### Task directions
Transcribe exactly the line that contains "exact ⟨t, ht, hsp rfl⟩" and every line after it through the end of the records, with nothing else.

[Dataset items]

/-- Settles O13: by the cases of the run state after a step from Running; a terminal state answers itself. -/
theorem runStateTransitions : Obligations.RunStateTransitions := by
  intro s t h
  have hold (hterm : s.run ≠ .running) : t = s := Host.Outcome.next.inj (h.symm.trans (step_of_terminal hterm))
  refine ⟨fun hr => ⟨fun hhalted => ?_, fun hex => step_run_of_hlt hex h⟩,
    fun hr => ⟨fun hrunning => ?_, fun ⟨i, hex, hwf, hhlt⟩ => step_run_of_wellFormed hex hwf hhlt h⟩,
    fun hr => ?_, fun hr => ?_⟩
  · rcases step_run_cases hr h with ⟨hex, -⟩ | ⟨-, hrun⟩ | hrun
    · exact hex
    · simp [hrun] at hhalted
    · simp [hrun] at hhalted
  · rcases step_run_cases hr h with ⟨-, hrun⟩ | ⟨hex, -⟩ | hrun
    · simp [hrun] at hrunning
    · exact hex
    · simp [hrun] at hrunning
  · rw [hold (by simp [hr]), hr]
  · rw [hold (by simp [hr]), hr]

/-- Settles O6: inside the window the fetch gives the three bytes at `pc`, and dispatch their decoding. -/
theorem stepRunsDecodedInstruction : Obligations.StepRunsDecodedInstruction :=
  fun _ _ hr hpc hd => step_of_executes ⟨hr, (fetchInstr_inside hpc).trans (dispatch_some hd)⟩

/-- Settles O7: the fetch raises `OutOfBounds(256)`, and the step takes that exception. -/
theorem fetchPastWindowFaults : Obligations.FetchPastWindowFaults :=
  fun _ hr hlow hhigh => step_of_raise hr (fetchInstr_outside hlow hhigh)

/-- Settles O8: the default opcodes are distinct, so a row's byte decodes to that row; a byte outside the table decodes to
nothing, and the step takes the exception that dispatch raises. -/
theorem dispatchLooksUpOpcode : Obligations.DispatchLooksUpOpcode := by
  have hunknown (w : FetchWindow) (hw : ¬ InTable Config.opc w.opcode) :
      dispatch w = .error ⟨.unknownInstruction, w.opcode.toNat⟩ :=
    dispatch_none (decodeWindow_none.2 fun m hm => hw ⟨m, hm⟩)
  refine ⟨fun w m hm => ?_, hunknown, fun s hr hpc hw => ?_⟩
  · obtain ⟨opcode, opa, opb⟩ := w
    obtain rfl : Config.opc m = opcode := hm
    exact dispatch_some (decodeWindow_opc opc_injective m opa opb)
  · exact ⟨_, step_of_raise hr ((fetchInstr_inside hpc).trans (hunknown s.windowBytes hw)), rfl, rfl, ofNat9_byte _⟩

/-- Settles O9: the model's law about a machine that is not Running. -/
theorem terminalStatesHold : Obligations.TerminalStatesHold :=
  fun _ => step_of_terminal

end Sys2Proof.Machine
end

section
/-!
What the statements of 41_alu.md need: an equation for each ALU operation at the default flag values and the byte it leaves, what
a comparison's result says of the ordering, and the causes that an instruction, and fetch and dispatch, can record.
-/
namespace Sys2Proof.Machine

section Operations
variable (a b : RegIndex) (s : State)

theorem aluOp_add : aluOp .add a b s = s.setReg a (trunc8 ((s.reg a).toNat + (s.reg b).toNat)) := rfl

theorem aluOp_multiply : aluOp .multiply a b s = s.setReg a (trunc8 ((s.reg a).toNat * (s.reg b).toNat)) := rfl

theorem aluOp_add_result : ((aluOp .add a b s).reg a).toNat = ((s.reg a).toNat + (s.reg b).toNat) % 256 := by
  rw [aluOp_add, reg_setReg_self, ← Nat.cast_add, trunc8_natCast_toNat]

theorem aluOp_multiply_result :
    ((aluOp .multiply a b s).reg a).toNat = ((s.reg a).toNat * (s.reg b).toNat) % 256 := by
  rw [aluOp_multiply, reg_setReg_self, ← Nat.cast_mul, trunc8_natCast_toNat]

theorem sameRegsBut_setReg (v : Byte) : SameRegsBut a s (s.setReg a v) := fun _ hk => reg_setReg_ne s v hk

end Operations

section Comparison
variable {c : Config.FlagCodes} (x y : Byte)

/-- Under legal flag values `FLAG_E` says that the bytes are equal: no other ordering gives it (41_alu.md R84). -/
theorem compareFlags_eq_equal_iff (hc : c.Legal) : compareFlags c x y = c.equal ↔ x.toNat = y.toNat := by
  obtain ⟨-, -, -, hel, heg, -⟩ := hc
  rcases compareFlags_cases c x y with ⟨h, hcmp⟩ | ⟨h, hcmp⟩ | ⟨h, hcmp⟩
  · simp [hcmp, h]
  · simp [hcmp, hel.symm, h.ne]
  · simp [hcmp, heg.symm, h.ne']

/-- Under legal flag values `FLAG_L` says that the first byte is less. -/
theorem compareFlags_eq_less_iff (hc : c.Legal) : compareFlags c x y = c.less ↔ x.toNat < y.toNat := by
  obtain ⟨-, -, -, hel, -, hlg⟩ := hc
  rcases compareFlags_cases c x y with ⟨h, hcmp⟩ | ⟨h, hcmp⟩ | ⟨h, hcmp⟩
  · simp [hcmp, hel, h]
  · simp [hcmp, h]
  · simp [hcmp, hlg.symm, h.le]

/-- Under legal flag values `FLAG_G` says that the first byte is greater. -/
theorem compareFlags_eq_greater_iff (hc : c.Legal) : compareFlags c x y = c.greater ↔ y.toNat < x.toNat := by
  obtain ⟨-, -, -, -, heg, hlg⟩ := hc
  rcases compareFlags_cases c x y with ⟨h, hcmp⟩ | ⟨h, hcmp⟩ | ⟨h, hcmp⟩
  · simp [hcmp, heg, h]
  · simp [hcmp, hlg, h.le]
  · simp [hcmp, h]

end Comparison

section Causes
variable {i : Instr} {s t : State}

/-- What an instruction can do to the cause, once: nothing, or record a bad register operand (60_exceptions.md R112). -/
theorem exec_cause_cases (h : exec i s = .next t) : t.cause = s.cause ∨ t.cause = some .registerIndex := by
  rcases exec_cases i s t h with ⟨b, v, r, -, -, rfl⟩ | ⟨-, rfl⟩ | ⟨b, r, -, -, rfl⟩ | ⟨b, c, r, q, -, -, -, rfl⟩ |
    ⟨b, c, r, q, -, -, -, rfl⟩ | ⟨b, r, -, -, rfl⟩ | ⟨b, r, -, -, rfl⟩ | ⟨b, r, -, -, rfl⟩ | ⟨-, rfl⟩ | ⟨b, -, -, rfl⟩
  -- the exception of a bad operand
  case inr.inr.inr.inr.inr.inr.inr.inr.inr => exact .inr rfl
  all_goals exact .inl rfl

/-- What fetch and dispatch can raise, wherever `pc` is: `OutOfBounds` or `UnknownInstruction` (40_engine.md R66, R67). -/
theorem fetchInstr_error_cause {e : Exc} (h : fetchInstr s = .error e) :
    e.cause = .outOfBounds ∨ e.cause = .unknownInstruction := by
  by_cases hpc : s.pc.toNat ≤ 256
  · rcases fetchInstr_error hpc h with ⟨-, rfl⟩ | ⟨-, -, rfl⟩
    · exact .inl rfl
    · exact .inr rfl
  · have hraise : fetchInstr s = .error ⟨.outOfBounds, s.pc.toNat⟩ := by
      simp [fetchInstr, fetchInstrWith, fetch, memRead_outside (show 256 ≤ s.pc.toNat by omega)]
    obtain rfl := Except.error.inj (h.symm.trans hraise)
    exact .inl rfl

end Causes

end Sys2Proof.Machine
end

section
namespace Sys2Proof.Machine

/-- Settles O29: the select 3 is no tag; the exceptions of fetch and dispatch and that of a bad operand have other causes, and
no instruction records a cause otherwise. -/
theorem unsupportedAluTagRaises : Obligations.UnsupportedAluTagRaises := by
  refine ⟨fun _ _ _ => rfl, aluPort_select, fun s t _ h ht => ?_⟩
  rcases step_cases h with ⟨-, rfl⟩ | ⟨-, e, he, rfl⟩ | ⟨i, -, he⟩
  · exact ht
  · rcases fetchInstr_error_cause he with hcause | hcause <;> simp [hcause] at ht
  · rcases exec_cause_cases he with hcause | hcause
    · exact hcause ▸ ht
    · simp [hcause] at ht

/-- Settles O26: MULTIPLY is one register write, of the product truncated to a byte. -/
theorem aluMultiplyKeepsLowByte : Obligations.AluMultiplyKeepsLowByte :=
  fun s a b => ⟨aluOp_multiply_result a b s, sameRegsBut_setReg a s _, rfl, rfl, fun _ => rfl, ⟨rfl, rfl, rfl⟩, rfl⟩

/-- Settles O27: ADD is one register write, of the sum truncated to a byte. -/
theorem aluAddWraps : Obligations.AluAddWraps :=
  fun s a b => ⟨aluOp_add_result a b s, sameRegsBut_setReg a s _, rfl, rfl, fun _ => rfl, ⟨rfl, rfl, rfl⟩, rfl⟩

/-- Settles O16: MUL is MULTIPLY on the named registers and the advance of `pc`. -/
theorem mulMultipliesModulo256 : Obligations.MulMultipliesModulo256 := by
  intro s regA regB a b ha hb
  exact ⟨_, execMul_valid s ha hb, aluOp_multiply_result a b s, sameRegsBut_setReg a s _,
    fun hpc => advance_toNat hpc le_rfl, rfl, fun _ => rfl, ⟨rfl, rfl, rfl⟩, rfl⟩

/-- Settles O17: CMP under any flag values, at the defaults. -/
theorem cmpSetsFlags : Obligations.CmpSetsFlags := by
  intro s regA regB a b ha hb
  obtain ⟨t, ht, hequal, hless, hgreater, -, hframe⟩ := cmpUnderAnyFlagValues Config.params s regA regB a b ha hb
  exact ⟨t, ht, hequal, hless, hgreater, hframe⟩

/-- Settles O28: the three flag values are distinct, so each result says which ordering gave it. -/
theorem compareSetsExactlyOneFlag : Obligations.CompareSetsExactlyOneFlag :=
  fun _ hc a b => ⟨compareFlags_eq_equal_iff a b hc, compareFlags_eq_less_iff a b hc, compareFlags_eq_greater_iff a b hc,
    compareFlags_one_bit a b hc⟩

end Sys2Proof.Machine
end

section
/-!
What the statements about two instructions in a row need: the step of a Running machine that stands at a row's opcode byte.
-/
namespace Sys2Proof.Machine

/-- A Running machine inside the fetch window that stands at a row's opcode byte carries out that row's instruction, with the two
bytes after it as candidate operands (40_engine.md R66 to R69). -/
theorem step_of_opcode {s : State} {m : Mnemonic} (hr : s.run = .running) (hpc : s.pc.toNat ≤ 253)
    (hm : s.mem.read s.pc.toNat = Config.opc m) :
    step s = exec (m.instr (s.mem.read (s.pc.toNat + 1)) (s.mem.read (s.pc.toNat + 2))) s := by
  have hd := decodeWindow_opc opc_injective m (s.mem.read (s.pc.toNat + 1)) (s.mem.read (s.pc.toNat + 2))
  rw [← hm] at hd
  exact stepRunsDecodedInstruction s _ hr hpc hd

end Sys2Proof.Machine
end

section
namespace Sys2Proof.Machine

/-- Settles O14: LDI is one register write and the advance of `pc`. -/
theorem ldiLoadsImmediate : Obligations.LdiLoadsImmediate :=
  fun s _ value r hr => ⟨_, execLdi_valid s hr value, reg_setReg_self s r value, sameRegsBut_setReg r s value,
    fun hpc => advance_toNat hpc le_rfl, rfl, fun _ => rfl, ⟨rfl, rfl, rfl⟩, rfl⟩

/-- Settles O15: PRN is one emission and the advance of `pc`. -/
theorem prnEmitsRegister : Obligations.PrnEmitsRegister :=
  fun s _ _ hr => ⟨_, execPrn_valid s hr, rfl, fun _ => rfl, fun hpc => advance_toNat hpc (by omega), rfl, fun _ => rfl,
    ⟨rfl, rfl, rfl⟩⟩

/-- Settles O48: by what LDI and PRN each do. LDI changes neither memory nor the run state, so the second step finds PRN 3 bytes
on and emits the byte that LDI left in the register. -/
theorem ldiThenPrnEmitsValue : Obligations.LdiThenPrnEmitsValue := by
  intro s r v hr hpc hldi hreg hval hprn hreg'
  obtain ⟨t, ht, htr, -, htpc, -, htmem, htstatus, htout⟩ := ldiLoadsImmediate s _ v r hreg
  obtain ⟨u, hu, huout, huregs, hupc, -⟩ := prnEmitsRegister t _ r hreg'
  replace htpc := htpc (by omega)
  replace hupc := hupc (by omega)
  have hstep : step s = .next t := by
    rw [step_of_opcode hr (by omega) hldi, hval]
    exact ht
  have hprn' : t.mem.read t.pc.toNat = Config.opc .prn := by rw [htpc, htmem, hprn]
  have hstep' : step t = .next u := by
    rw [step_of_opcode (htstatus.run.trans hr) (by omega) hprn', htpc, htmem]
    exact hu
  refine ⟨t, u, hstep, hstep', ?_, (huregs r).trans htr, ?_⟩
  · rw [huout, htr, htout]
  · rw [hupc, htpc]

end Sys2Proof.Machine
end

section
/-!
What the statements of 43_stack.md need: `SP` after each of its updates as a number, the registers after the two writes of POP, and
that an unchanged status passes along two instructions in a row.
-/
namespace Sys2Proof.Machine

section Registers
variable (s : State) {r k : RegIndex} (v : Byte)

/-- The decrement of `SP`, modulo 256 (10_state.md R13). -/
theorem sp_decSp_toNat_mod : s.decSp.sp.toNat = (s.sp.toNat + 255) % 256 := by rw [sp_decSp, trunc8_pred_toNat]

/-- The increment of `SP`, modulo 256 (10_state.md R13). -/
theorem sp_incSp_toNat_mod : s.incSp.sp.toNat = (s.sp.toNat + 1) % 256 := by rw [sp_incSp, trunc8_succ_toNat]

/-- The increment undoes the decrement, also where `SP` wraps. -/
theorem sp_eq_of_decSp_succ {t : State} (h : t.sp.toNat = (s.decSp.sp.toNat + 1) % 256) : t.sp = s.sp := by
  have hlt := s.sp.isLt
  have hdec := sp_decSp_toNat_mod s
  exact BitVec.eq_of_toNat_eq (by omega)

/-- The register that POP loads, other than `SP`, keeps the byte through the increment. -/
theorem reg_incSp_setReg_self (hr : r ≠ Config.spIndex) : (s.setReg r v).incSp.reg r = v :=
  (reg_incSp_ne _ hr).trans (reg_setReg_self s r v)

theorem reg_incSp_setReg_ne (hk : k ≠ r) (hsp : k ≠ Config.spIndex) : (s.setReg r v).incSp.reg k = s.reg k :=
  (reg_incSp_ne _ hsp).trans (reg_setReg_ne s v hk)

/-- The increment of POP counts from the old `SP` where the loaded register is another one. -/
theorem sp_incSp_setReg_ne (hr : r ≠ Config.spIndex) : (s.setReg r v).incSp.sp.toNat = (s.sp.toNat + 1) % 256 := by
  rw [sp_incSp_toNat_mod, sp_setReg, if_neg hr]

/-- The increment of POP counts from the loaded byte where the loaded register is `SP` (43_stack.md R97). -/
theorem sp_incSp_setReg_sp : (s.setReg Config.spIndex v).incSp.sp.toNat = (v.toNat + 1) % 256 := by
  rw [sp_incSp_toNat_mod, sp_setReg, if_pos rfl]

end Registers

theorem SameStatus.trans {s t u : State} (h : SameStatus s t) (k : SameStatus t u) : SameStatus s u :=
  ⟨k.run.trans h.run, k.cause.trans h.cause, k.info.trans h.info⟩

end Sys2Proof.Machine
end

section
namespace Sys2Proof.Machine

/-- Settles O18: PUSH is the decrement of `SP`, one store at the new `SP` and the advance of `pc`. -/
theorem pushStoresRegister : Obligations.PushStoresRegister :=
  fun s _ r hr => ⟨_, execPush_valid s hr, rfl, sp_decSp_toNat_mod s, fun _ => reg_decSp_ne s,
    read_write_same s.mem s.decSp.sp.toNat (s.decSp.reg r), fun _ hne => read_write_ne s.mem hne _,
    fun hpc => advance_toNat hpc (by omega), rfl, ⟨rfl, rfl, rfl⟩, rfl⟩

/-- Settles O19: POP is one register write, the increment of `SP` and the advance of `pc`; for register 7 the increment counts from
the byte just written. -/
theorem popLoadsRegister : Obligations.PopLoadsRegister := by
  intro s reg r hr
  refine ⟨_, execPop_valid s hr, fun hne => ⟨reg_incSp_setReg_self s _ hne, sp_incSp_setReg_ne s _ hne⟩, ?_,
    fun _ => reg_incSp_setReg_ne s _, fun hpc => advance_toNat hpc (by omega), rfl, fun _ => rfl, ⟨rfl, rfl, rfl⟩, rfl⟩
  rintro rfl
  exact sp_incSp_setReg_sp s _

/-- Settles O23: PUSH and POP of any register, at register 7, and what CALL completes in there. -/
theorem stackPointerAsOperand : Obligations.StackPointerAsOperand := by
  intro s
  have h7 : Names 7#8 Config.spIndex := rfl
  refine ⟨?_, ?_, ?_⟩
  · obtain ⟨t, ht, hsp, hdec, -, hcell, hmem, -⟩ := pushStoresRegister s _ _ h7
    rw [← hsp] at hcell hmem
    exact ⟨t, ht, hdec, hcell, hmem⟩
  · obtain ⟨t, ht, -, hsp, -⟩ := popLoadsRegister s _ _ h7
    exact ⟨t, ht, hsp rfl⟩
  · have hcall := execCall_valid s h7
    refine ⟨_, hcall, sp_decSp_toNat_mod s, zext9_toNat _, fun hpc => ?_, fun _ hne => read_write_ne s.mem hne _⟩
    rw [read_sp_of_call h7 hcall, returnByte_toNat hpc]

### Exercise output
    exact ⟨t, ht, hsp rfl⟩
  · have hcall := execCall_valid s h7
    refine ⟨_, hcall, sp_decSp_toNat_mod s, zext9_toNat _, fun hpc => ?_, fun _ hne => read_write_ne s.mem hne _⟩
    rw [read_sp_of_call h7 hcall, returnByte_toNat hpc]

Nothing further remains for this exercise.